Saved entries:

-- ==== Sys2Proof/Machine/Invariant.lean ====
section
/-! DEFINITION. The check of the conserved quantities (01_architecture.md R23 to R25). A count that a register or a field of
State holds is compared with what holds the resource. -/

namespace Sys2Proof.Machine

/-- An invariant has failed: its bit, the first failure, the event, and the resource in its safer state (R24, R25). In the cycle
of the write that cleared the last bit the record of the first failure stays. Log entries 83 (DEDUCED), 221 (DESIGN CHOICE). -/
def HostSide.invariantFails (h : HostSide) (qty inst : Nat) (f : Fld) : HostSide :=
  let h := h.put f 1
  let h := if h.flag Reg.SYS_INVAR_STATUS_VALID then h
    else if h.conserve.cleared = some h.tb.raw then h.put Reg.SYS_INVAR_STATUS_VALID 1
    else ((h.put Reg.SYS_INVAR_STATUS_FIRST_QTY qty).put Reg.SYS_INVAR_STATUS_FIRST_INST inst).put Reg.SYS_INVAR_STATUS_VALID 1
  let old := match h.conserve.failed with
    | some (r, m) => if r = h.tb.raw then m else 0
    | none => 0
  let h := { h with conserve := { h.conserve with
    stuck := if h.stuck qty inst then h.conserve.stuck else (qty, inst) :: h.conserve.stuck
    failed := some (h.tb.raw, setBit old f.lo) } }
  h.log 1 1 inst 0 qty

/-- Checks one quantity over instances. -/
def HostSide.checkOne (h : HostSide) (qty : Nat) (insts : List Nat) (f : Fld) (ok : Nat → Bool) : HostSide :=
  insts.foldl (fun g i => if ok i then g else g.invariantFails qty i f) h

/-- Tartan credits: free + in flight = 128, and as many in flight as requests of the port await their last response beat. -/
def HostSide.trtHolds (h : HostSide) (m : Nat) : Bool :=
  h.get (Reg.TRT_MASTER_FREE m) + h.get (Reg.TRT_MASTER_IN_FLIGHT m) == 128 &&
    h.get (Reg.TRT_MASTER_IN_FLIGHT m) == (h.tartan.inFlight.filter (fun f => f.req.port.val == m)).length

/-- Slots of a channel: at a sending end free + full = 16, at a receiving end no more cells than slots. -/
def HostSide.slotHolds (h : HostSide) (c : Nat) : Bool :=
  (!hostSends c || (h.get (Reg.MBX_TXSTAT_FREE c) + h.get (Reg.MBX_TXSTAT_FULL c) == 16 &&
    h.get (Reg.MBX_TXSTAT_FULL c) == (h.xing.chan c).full)) &&
    (!hostReceives c || (decide ((h.xing.chan c).slots.length ≤ 16) &&
      h.get (Reg.MBX_RXSTAT_COUNT c) == (h.xing.chan c).slots.length))

/-- Leases of a handle: the count kept equals what holds the surface (06_composition.md R149). -/
def HostSide.leaseHolds (h : HostSide) (sh : Nat) : Bool :=
  match h.surface sh with
  | some s => s.leases == h.leaseCount (.surface sh)
  | none => true

/-- Reference tokens of a context: free + held = its pool, and as many held as its pictures hold. -/
def HostSide.tokenHolds (h : HostSide) (s : Nat) : Bool :=
  h.get (Reg.DEC_CTX_TOKENS_FREE s) + h.get (Reg.DEC_CTX_TOKENS_HELD s) == h.get (Reg.DEC_CTX_TOKENS_POOL s) &&
    h.get (Reg.DEC_CTX_TOKENS_HELD s) == h.tokensHeld s

/-- Credits of an UP link as this end sees them: credits + cells sent and not credited back = 256, and its receive buffer,
which empties as cells arrive, free whole. -/
def HostSide.linkHolds (h : HostSide) (k : Nat) : Bool :=
  !h.linkUp k || (h.get (Reg.STC_CREDITS_TX_CREDITS k) + ((h.link k).sent + 65536 - (h.link k).credited) % 65536 == 256 &&
    h.get (Reg.STC_CREDITS_RX_FREE k) == 256)

/-- Staging slots of a head: no more slices filling and emitting than slots. -/
def HostSide.stageHolds (h : HostSide) (k : Nat) : Bool := decide ((h.head k).filling.length + (h.head k).handed.length ≤ 2)

/-- Pages: free + used = 630,784, and as many used as runs hold. -/
def HostSide.pageHolds (h : HostSide) (_ : Nat) : Bool :=
  h.get Reg.CST_PAGES_LO_FREE + h.get Reg.CST_PAGES_HI_USED == 630784 && h.get Reg.CST_PAGES_HI_USED == h.store.usedPages

/-- Transaction slots of a channel: free + queued + in service = 256, and as many queued as requests wait. -/
def HostSide.dramHolds (h : HostSide) (c : Nat) : Bool :=
  h.get (Reg.CST_CH_SLOTS_FREE c) + h.get (Reg.CST_CH_SLOTS_QUEUED c) + h.get (Reg.CST_CH_SLOTS_IN_SERVICE c) == 256 &&
    h.get (Reg.CST_CH_SLOTS_QUEUED c) == (h.dramQueue c).length

/-- Checks every quantity of Table 01.11, in the order of the codes and of the instances; of several failures in one check the
first in this order is recorded. Log entries 83 (DEDUCED), 221 (DESIGN CHOICE). -/
def HostSide.checkInvariants (h : HostSide) : HostSide :=
  let h := { h with conserve := { h.conserve with lastCheck := some h.now } }
  let h := h.checkOne 0 (List.range 47) Reg.SYS_INVAR_STATUS_TRT_CREDIT h.trtHolds
  let h := h.checkOne 1 (List.range 80) Reg.SYS_INVAR_STATUS_SLOT h.slotHolds
  let h := h.checkOne 2 (h.display.surfaces.map (·.1)) Reg.SYS_INVAR_STATUS_LEASE h.leaseHolds
  let h := h.checkOne 3 (List.range 128) Reg.SYS_INVAR_STATUS_REF_TOKEN h.tokenHolds
  let h := h.checkOne 4 (List.range 6) Reg.SYS_INVAR_STATUS_LINK_CREDIT h.linkHolds
  let h := h.checkOne 5 (List.range 48) Reg.SYS_INVAR_STATUS_HEAD_SLOT h.stageHolds
  let h := h.checkOne 6 [0] Reg.SYS_INVAR_STATUS_PAGE h.pageHolds
  h.checkOne 7 (List.range 12) Reg.SYS_INVAR_STATUS_DRAM_TXN h.dramHolds

/-- The check by host DT is due: 20 ms have passed since the last one (R24). -/
def HostSide.checkDue (h : HostSide) : Bool :=
  match h.conserve.lastCheck with
  | none => true
  | some t => decide (20000000 ≤ dtDiff h.now t)

/-- The lowest-numbered enabled head. -/
def HostSide.lowestHead (h : HostSide) : Option Nat := (List.range 48).find? (fun k => h.flag (Reg.HDS_STATUS_ENABLED k))

/-- The bits of SYS.INVAR_STATUS that a check of this cycle has set: the same cycle's write does not clear them (R25;
00_scope.md R11). -/
def HostSide.failedNow (h : HostSide) : Nat :=
  match h.conserve.failed with
  | some (r, m) => if r = h.tb.raw then m else 0
  | none => 0

/-- A write of SYS.INVAR_STATUS: VALID falls once no bit is set (R25). -/
def HostSide.clearInvariants (h : HostSide) (v : Nat) : HostSide :=
  let fs := [Reg.SYS_INVAR_STATUS_TRT_CREDIT, Reg.SYS_INVAR_STATUS_SLOT, Reg.SYS_INVAR_STATUS_LEASE,
    Reg.SYS_INVAR_STATUS_REF_TOKEN, Reg.SYS_INVAR_STATUS_LINK_CREDIT, Reg.SYS_INVAR_STATUS_HEAD_SLOT,
    Reg.SYS_INVAR_STATUS_PAGE, Reg.SYS_INVAR_STATUS_DRAM_TXN]
  let now := h.failedNow
  let h := fs.foldl (fun h f => if bit v f.lo && !bit now f.lo then h.put f 0 else h) h
  if h.flag Reg.SYS_INVAR_STATUS_VALID && fs.all (fun f => !h.flag f) then
    ({ h with conserve := { h.conserve with cleared := some h.tb.raw } }).put Reg.SYS_INVAR_STATUS_VALID 0
  else h

end Sys2Proof.Machine
end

◆ **TASK GOAL**
Lines containing the string "pageHolds" are the ones to copy from the entries above.

◆ **RESPONSE TO THE EXERCISE**
def HostSide.pageHolds (h : HostSide) (_ : Nat) : Bool :=
  let h := h.checkOne 6 [0] Reg.SYS_INVAR_STATUS_PAGE h.pageHolds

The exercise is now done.